** ENTRIES PROVIDED follows **

-- ==== Sys2Proof/Tests/Slice0.lean ====
section
/-! SUPPORT. Tests: ill-formed operand fields, decoded words, single steps, and for every statement with hypotheses a concrete
state and operands that meet them. Expected results come from the rules and from 95_test_vectors.md (tables 2.1 to 2.10). -/

namespace Sys2Proof.Tests

open Sys2Proof.Machine

/-! ## WellFormed: a field list that each check refuses -/

theorem test_wf_value_too_large : fieldsOk [⟨"rd", 11, 5, 32⟩] = false := by decide
theorem test_wf_outside_word : fieldsOk [⟨"imm", 20, 16, 0⟩] = false := by decide
theorem test_wf_overlap : fieldsOk [⟨"rt", 16, 5, 0⟩, ⟨"rd", 13, 5, 0⟩] = false := by decide
theorem test_wf_accepts : (Instr.addi 31 31 0xFFFF).wf = true ∧ (Instr.jal 0x3FFFFFF).wf = true := by decide

/-! ## Decoding, one word per constructor -/

theorem test_decode_immediate :
    decode 0x2128FFFF = .instr (.addi 9 8 0xFFFF) ∧ decode 0x25288000 = .instr (.addiu 9 8 0x8000) ∧
    decode 0x2928FFFF = .instr (.slti 9 8 0xFFFF) ∧ decode 0x2D280001 = .instr (.sltiu 9 8 1) ∧
    decode 0x3128FF00 = .instr (.andi 9 8 0xFF00) ∧ decode 0x35288000 = .instr (.ori 9 8 0x8000) ∧
    decode 0x3928FFFF = .instr (.xori 9 8 0xFFFF) ∧ decode 0x3C081F80 = .instr (.lui 8 0x1F80) := by decide

theorem test_decode_register :
    decode 0x00851020 = .instr (.add 4 5 2) ∧ decode 0x00851021 = .instr (.addu 4 5 2) ∧
    decode 0x00851022 = .instr (.sub 4 5 2) ∧ decode 0x00851023 = .instr (.subu 4 5 2) ∧
    decode 0x00851024 = .instr (.and 4 5 2) ∧ decode 0x00851025 = .instr (.or 4 5 2) ∧
    decode 0x00851026 = .instr (.xor 4 5 2) ∧ decode 0x00851027 = .instr (.nor 4 5 2) ∧
    decode 0x0085102A = .instr (.slt 4 5 2) ∧ decode 0x0085102B = .instr (.sltu 4 5 2) := by decide

theorem test_decode_shift :
    decode 0x00094100 = .instr (.sll 9 8 4) ∧ decode 0x00094102 = .instr (.srl 9 8 4) ∧
    decode 0x000947C3 = .instr (.sra 9 8 31) ∧ decode 0x01494004 = .instr (.sllv 10 9 8) ∧
    decode 0x01494006 = .instr (.srlv 10 9 8) ∧ decode 0x01494007 = .instr (.srav 10 9 8) ∧
    decode 0x00000000 = .instr (.sll 0 0 0) := by decide

theorem test_decode_muldiv :
    decode 0x00850018 = .instr (.mult 4 5) ∧ decode 0x00850019 = .instr (.multu 4 5) ∧
    decode 0x0085001A = .instr (.div 4 5) ∧ decode 0x0085001B = .instr (.divu 4 5) ∧
    decode 0x00001010 = .instr (.mfhi 2) ∧ decode 0x00001012 = .instr (.mflo 2) ∧
    decode 0x00800011 = .instr (.mthi 4) ∧ decode 0x00800013 = .instr (.mtlo 4) := by decide

theorem test_decode_transfer :
    decode 0x08004010 = .instr (.j 0x4010) ∧ decode 0x0C004010 = .instr (.jal 0x4010) ∧
    decode 0x03E00008 = .instr (.jr 31) ∧ decode 0x01008009 = .instr (.jalr 8 16) ∧
    decode 0x10850003 = .instr (.beq 4 5 3) ∧ decode 0x1540FFFE = .instr (.bne 10 0 0xFFFE) ∧
    decode 0x18800003 = .instr (.blez 4 3) ∧ decode 0x1C800003 = .instr (.bgtz 4 3) ∧
    decode 0x04800003 = .instr (.bltz 4 3) ∧ decode 0x04810003 = .instr (.bgez 4 3) ∧
    decode 0x04900003 = .instr (.bltzal 4 3) ∧ decode 0x07F10003 = .instr (.bgezal 31 3) := by decide

theorem test_decode_load_store :
    decode 0x80880001 = .instr (.lb 4 8 1) ∧ decode 0x90880003 = .instr (.lbu 4 8 3) ∧
    decode 0x84880002 = .instr (.lh 4 8 2) ∧ decode 0x94880002 = .instr (.lhu 4 8 2) ∧
    decode 0x8C88FFFC = .instr (.lw 4 8 0xFFFC) ∧ decode 0x88880005 = .instr (.lwl 4 8 5) ∧
    decode 0x98880002 = .instr (.lwr 4 8 2) ∧ decode 0xA0880003 = .instr (.sb 4 8 3) ∧
    decode 0xA4880002 = .instr (.sh 4 8 2) ∧ decode 0xAC887FFC = .instr (.sw 4 8 0x7FFC) ∧
    decode 0xA8880006 = .instr (.swl 4 8 6) ∧ decode 0xB8880003 = .instr (.swr 4 8 3) := by decide

theorem test_decode_system :
    decode 0x0048D14C = .instr (.syscall 0x12345) ∧ decode 0x03FFFFCD = .instr (.brk 0xFFFFF) ∧
    decode 0x40087800 = .instr (.mfc0 8 15) ∧ decode 0x40486000 = .instr (.cfc0 8 12) ∧
    decode 0x40886000 = .instr (.mtc0 8 12) ∧ decode 0x40C81800 = .instr (.ctc0 8 3) ∧
    decode 0x42000010 = .instr .rfe ∧ decode 0x42000000 = .instr .rfe := by decide

/-- The reserved and unimplemented encodings of table 2.7. -/
theorem test_decode_no_op :
    decode 0x4A123456 = .noOp (.coprocessor 18) ∧ decode 0xC8880000 = .noOp (.lwc 50) ∧
    decode 0xE8880000 = .noOp (.swc 58) ∧ decode 0xFFFFFFFF = .noOp (.reservedPrimary 63) ∧
    decode 0x0000000F = .noOp (.reservedSpecial 15) ∧ decode 0x04020001 = .noOp (.reservedRegimm 2) ∧
    decode 0x41000000 = .noOp (.reservedCop0 8) ∧ decode 0x50850003 = .noOp (.reservedPrimary 20) := by decide

/-- One word of each format, field by field (30_encoding.md R101, R105 to R108). -/
theorem test_decode_bit_by_bit :
    decode (0b001000#6 ++ 0b10011#5 ++ 0b01101#5 ++ 0b1000000000000001#16) = .instr (.addi 19 13 0x8001) ∧
    decode (0b000000#6 ++ 0b10011#5 ++ 0b01101#5 ++ 0b00110#5 ++ 0b00000#5 ++ 0b101011#6) = .instr (.sltu 19 13 6) ∧
    decode (0b000000#6 ++ 0b00000#5 ++ 0b01101#5 ++ 0b00110#5 ++ 0b10001#5 ++ 0b000011#6) = .instr (.sra 13 6 17) ∧
    decode (0b000000#6 ++ 0b10011#5 ++ 0b01101#5 ++ 0b00000#5 ++ 0b00000#5 ++ 0b011010#6) = .instr (.div 19 13) ∧
    decode (0b000011#6 ++ 0b10000000000000000000000001#26) = .instr (.jal 0x2000001) ∧
    decode (0b000001#6 ++ 0b10011#5 ++ 0b10001#5 ++ 0b1000000000000001#16) = .instr (.bgezal 19 0x8001) ∧
    decode (0b101110#6 ++ 0b10011#5 ++ 0b01101#5 ++ 0b1000000000000001#16) = .instr (.swr 19 13 0x8001) ∧
    decode (0b010000#6 ++ 0b00110#5 ++ 0b01101#5 ++ 0b00110#5 ++ 0b00000#5 ++ 0b000000#6) = .instr (.ctc0 13 6) := by
  decide

/-- The table numbers bit 0 as the least significant bit of the word, and the bytes lie little-endian (R100). -/
theorem test_decodeTableWord : decodeTableWord 32 0x2128FFFF = some (.addi 9 8 0xFFFF) ∧
    decodeBytes [0xFF, 0xFF, 0x28, 0x21, 0xAA] = some (.instr (.addi 9 8 0xFFFF), [0xAA]) ∧
    decodeTableWord 32 0xFFFFFFFF = none := by decide

/-! ## Single steps -/

/-- The state the vectors start from: reset, with the parameters of 95_test_vectors.md. -/
def vec : State := State.resetWith Params.specDefault resetStatus []

/-- `vec` with one parameter set changed. -/
def vecWith (p : Params) : State := { vec with params := p }

/-- `s` about to run `w` at 0x80010000. -/
def placed (w : Word) (s : State) : State := (s.setPc 0x80010000).placeFetchWord w

/-- One step of it. -/
def run (w : Word) (s : State) : Option State :=
  match step (placed w s) with
  | .next t => some t
  | _ => none

/-- The refusal of an outcome. -/
def stopped : Host.Outcome State Fault Refusal → Option Refusal
  | .refused r => some r
  | _ => none

/-- A register after one step. -/
def reg (r : Reg) (w : Word) (s : State) : Option Word := (run w s).map (·.readReg r)

def two (a b : Word) : State := (vec.writeReg 4 a).writeReg 5 b
def hiLo (s : State) : State := (s.setHi 0x11111111).setLo 0x22222222
def hl (w : Word) (s : State) : Option (Word × Word) := (run w s).map fun t => (t.hi, t.lo)

-- 2.1
theorem test_addi : reg 8 0x2128FFFF vec = some 0xFFFFFFFF := by decide
theorem test_addi_overflow :
    reg 8 0x21280001 (vec.writeReg 9 0x7FFFFFFF) = some 0x80000000 ∧
    (run 0x21280001 ((vecWith { Params.specDefault with overflowTraps := true }).writeReg 9 0x7FFFFFFF)).map
      (fun t => (t.readReg 8, t.readCop0 13, t.readCop0 14, t.pc)) = some (0, 0x30, 0x80010000, 0xBFC00180) := by decide
theorem test_addiu : reg 8 0x25288000 (vec.writeReg 9 0x80000000) = some 0x7FFF8000 := by decide
theorem test_addiu_zero : reg 0 0x25200005 (vec.writeReg 9 1) = some 0 := by decide
theorem test_slti : reg 8 0x2928FFFF (vec.writeReg 9 0xFFFFFFFE) = some 1 := by decide
theorem test_slti_not : reg 8 0x2928FFFF (vec.writeReg 9 0x7FFFFFFF) = some 0 := by decide
theorem test_sltiu : reg 8 0x2D28FFFF (vec.writeReg 9 0x7FFFFFFF) = some 1 := by decide
theorem test_sltiu_equal : reg 8 0x2D28FFFF (vec.writeReg 9 0xFFFFFFFF) = some 0 := by decide
theorem test_andi : reg 8 0x3128FF00 (vec.writeReg 9 0x12345678) = some 0x5600 := by decide
theorem test_ori : reg 8 0x35288000 (vec.writeReg 9 0x12340000) = some 0x12348000 := by decide
theorem test_xori : reg 8 0x3928FFFF (vec.writeReg 9 0xFFFFFFFF) = some 0xFFFF0000 := by decide
theorem test_lui : reg 8 0x3C081F80 (vec.writeReg 8 0xFFFFFFFF) = some 0x1F800000 := by decide
-- 2.2
theorem test_add : reg 2 0x00851020 (two 0x7FFFFFFF 1) = some 0x80000000 := by decide
theorem test_addu : reg 2 0x00851021 (two 0xFFFFFFFF 1) = some 0 := by decide
theorem test_addu_same_register : reg 4 0x00842021 (two 0xC0000001 0) = some 0x80000002 := by decide
theorem test_sub : reg 2 0x00851022 (two 0x80000000 1) = some 0x7FFFFFFF := by decide
theorem test_subu : reg 2 0x00851023 (two 0 1) = some 0xFFFFFFFF := by decide
theorem test_and : reg 2 0x00851024 (two 0xFF00FF00 0x0FF00FF0) = some 0x0F000F00 := by decide
theorem test_or : reg 2 0x00851025 (two 0xFF00FF00 0x0FF00FF0) = some 0xFFF0FFF0 := by decide
theorem test_xor : reg 2 0x00851026 (two 0xFF00FF00 0x0FF00FF0) = some 0xF0F0F0F0 := by decide
theorem test_nor : reg 2 0x00851027 (two 0xFF00FF00 0x0FF00FF0) = some 0x000F000F := by decide
theorem test_slt : reg 2 0x0085102A (two 0x80000000 0x7FFFFFFF) = some 1 := by decide
theorem test_sltu : reg 2 0x0085102B (two 0x80000000 0x7FFFFFFF) = some 0 := by decide
-- 2.3
theorem test_nop : (run 0 vec).map (fun t => (t.pc, t.cycle, t.code, t.gpr)) =
    some (0x80010004, 1, 0, Vector.replicate 32 0) := by decide
theorem test_sll : reg 8 0x000947C0 (vec.writeReg 9 3) = some 0x80000000 := by decide
theorem test_srl : reg 8 0x00094102 (vec.writeReg 9 0xF000000F) = some 0x0F000000 := by decide
theorem test_sra : reg 8 0x000947C3 (vec.writeReg 9 0x80000000) = some 0xFFFFFFFF := by decide
theorem test_sllv : reg 8 0x01494004 ((vec.writeReg 9 1).writeReg 10 0x21) = some 2 := by decide
theorem test_srlv : reg 8 0x01494006 ((vec.writeReg 9 0x80000000).writeReg 10 0xFFFFFFFF) = some 1 := by decide
theorem test_srav : reg 8 0x01494007 ((vec.writeReg 9 0x80000000).writeReg 10 0x3F) = some 0xFFFFFFFF := by decide
theorem test_srav_zero : reg 8 0x01494007 ((vec.writeReg 9 0x7FFFFFFF).writeReg 10 0x20) = some 0x7FFFFFFF := by decide
-- 2.4
theorem test_mult : hl 0x00850018 (two 0x80000000 0x7FFFFFFF) = some (0xC0000000, 0x80000000) := by decide
theorem test_mult_minus_one : hl 0x00850018 (two 0xFFFFFFFF 0xFFFFFFFF) = some (0, 1) := by decide
theorem test_multu : hl 0x00850019 (two 0xFFFFFFFF 0xFFFFFFFF) = some (0xFFFFFFFE, 1) := by decide
theorem test_div_signs : hl 0x0085001A (two 0xFFFFFFF9 2) = some (0xFFFFFFFF, 0xFFFFFFFD) ∧
    hl 0x0085001A (two 7 0xFFFFFFFE) = some (1, 0xFFFFFFFD) := by decide
theorem test_div_corners : hl 0x0085001A (hiLo (two 7 0)) = some (0x11111111, 0x22222222) ∧
    hl 0x0085001A (two 0x80000000 0xFFFFFFFF) = some (0, 0x80000000) := by decide
theorem test_divu : hl 0x0085001B (two 0xFFFFFFF9 2) = some (1, 0x7FFFFFFC) := by decide
theorem test_divu_zero : hl 0x0085001B (hiLo (two 0xFFFFFFF9 0)) = some (0x11111111, 0x22222222) := by decide
theorem test_mfhi : reg 2 0x00001010 (hiLo vec) = some 0x11111111 := by decide
theorem test_mflo : reg 2 0x00001012 (hiLo vec) = some 0x22222222 := by decide
theorem test_mthi : hl 0x00800011 (hiLo (two 0xCAFEF00D 0)) = some (0xCAFEF00D, 0x22222222) := by decide
theorem test_mtlo : hl 0x00800013 (hiLo (two 0xCAFEF00D 0)) = some (0x11111111, 0xCAFEF00D) := by decide
-- 2.5

/-- The slot state, pc and $ra after one step. -/
def tr (w : Word) (s : State) : Option (Slot × Word × Word) := (run w s).map fun t => (t.slot, t.pc, t.readReg 31)

theorem test_j : tr 0x08004010 vec = some (.taken 0x80010040, 0x80010004, 0) := by decide
theorem test_jal : tr 0x0C004010 vec = some (.taken 0x80010040, 0x80010004, 0x80010008) := by decide
theorem test_jr : tr 0x03E00008 (vec.writeReg 31 0x80010100) = some (.taken 0x80010100, 0x80010004, 0x80010100) := by
  decide
theorem test_jalr : tr 0x0100F809 (vec.writeReg 8 0x80010200) = some (.taken 0x80010200, 0x80010004, 0x80010008) := by
  decide
theorem test_jalr_same_register : (run 0x01004009 (vec.writeReg 8 0x80010200)).map (fun t => (t.slot, t.readReg 8)) =
    some (.taken 0x80010200, 0x80010008) := by decide
theorem test_beq : tr 0x10850003 (two 5 5) = some (.taken 0x80010010, 0x80010004, 0) ∧
    tr 0x10850003 (two 5 6) = some (.notTaken, 0x80010004, 0) := by decide
theorem test_beq_backward : tr 0x1000FFFE vec = some (.taken 0x8000FFFC, 0x80010004, 0) := by decide
theorem test_bne : tr 0x14850003 (two 5 6) = some (.taken 0x80010010, 0x80010004, 0) ∧
    tr 0x14850003 (two 5 5) = some (.notTaken, 0x80010004, 0) := by decide
theorem test_blez : tr 0x18800003 (two 0 0) = some (.taken 0x80010010, 0x80010004, 0) ∧
    tr 0x18800003 (two 1 0) = some (.notTaken, 0x80010004, 0) := by decide
theorem test_bgtz : tr 0x1C800003 (two 1 0) = some (.taken 0x80010010, 0x80010004, 0) ∧
    tr 0x1C800003 (two 0 0) = some (.notTaken, 0x80010004, 0) := by decide
theorem test_bltz : tr 0x04800003 (two 0xFFFFFFFF 0) = some (.taken 0x80010010, 0x80010004, 0) ∧
    tr 0x04800003 (two 0 0) = some (.notTaken, 0x80010004, 0) := by decide
theorem test_bgez : tr 0x04810003 (two 0 0) = some (.taken 0x80010010, 0x80010004, 0) ∧
    tr 0x04810003 (two 0x80000000 0) = some (.notTaken, 0x80010004, 0) := by decide
theorem test_bltzal : tr 0x04900003 (two 0xFFFFFFFF 0) = some (.taken 0x80010010, 0x80010004, 0x80010008) := by decide
theorem test_bltzal_not_taken : tr 0x04900003 (two 0 0) = some (.notTaken, 0x80010004, 0x80010008) ∧
    tr 0x04900003 (vecWith { Params.specDefault with linkWhenNotTaken := false }) =
      some (.notTaken, 0x80010004, 0) := by decide
theorem test_bgezal : tr 0x04910003 (two 0 0) = some (.taken 0x80010010, 0x80010004, 0x80010008) := by decide
theorem test_bgezal_own_link : tr 0x07F10003 (vec.writeReg 31 0x80000000) =
    some (.notTaken, 0x80010004, 0x80010008) := by decide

** End of ENTRIES PROVIDED **

◆ **PROBLEM TO WORK ON**: Given the records above, reproduce precisely and only the lines between the line holding "theorem test_j : tr" and the line holding "theorem test_bgez : tr", inclusive.

◆ **EXERCISE OUTPUT**:
theorem test_j : tr 0x08004010 vec = some (.taken 0x80010040, 0x80010004, 0) := by decide
theorem test_jal : tr 0x0C004010 vec = some (.taken 0x80010040, 0x80010004, 0x80010008) := by decide
theorem test_jr : tr 0x03E00008 (vec.writeReg 31 0x80010100) = some (.taken 0x80010100, 0x80010004, 0x80010100) := by
  decide
theorem test_jalr : tr 0x0100F809 (vec.writeReg 8 0x80010200) = some (.taken 0x80010200, 0x80010004, 0x80010008) := by
  decide
theorem test_jalr_same_register : (run 0x01004009 (vec.writeReg 8 0x80010200)).map (fun t => (t.slot, t.readReg 8)) =
    some (.taken 0x80010200, 0x80010008) := by decide
theorem test_beq : tr 0x10850003 (two 5 5) = some (.taken 0x80010010, 0x80010004, 0) ∧
    tr 0x10850003 (two 5 6) = some (.notTaken, 0x80010004, 0) := by decide
theorem test_beq_backward : tr 0x1000FFFE vec = some (.taken 0x8000FFFC, 0x80010004, 0) := by decide
theorem test_bne : tr 0x14850003 (two 5 6) = some (.taken 0x80010010, 0x80010004, 0) ∧
    tr 0x14850003 (two 5 5) = some (.notTaken, 0x80010004, 0) := by decide
theorem test_blez : tr 0x18800003 (two 0 0) = some (.taken 0x80010010, 0x80010004, 0) ∧
    tr 0x18800003 (two 1 0) = some (.notTaken, 0x80010004, 0) := by decide
theorem test_bgtz : tr 0x1C800003 (two 1 0) = some (.taken 0x80010010, 0x80010004, 0) ∧
    tr 0x1C800003 (two 0 0) = some (.notTaken, 0x80010004, 0) := by decide
theorem test_bltz : tr 0x04800003 (two 0xFFFFFFFF 0) = some (.taken 0x80010010, 0x80010004, 0) ∧
    tr 0x04800003 (two 0 0) = some (.notTaken, 0x80010004, 0) := by decide
theorem test_bgez : tr 0x04810003 (two 0 0) = some (.taken 0x80010010, 0x80010004, 0) ∧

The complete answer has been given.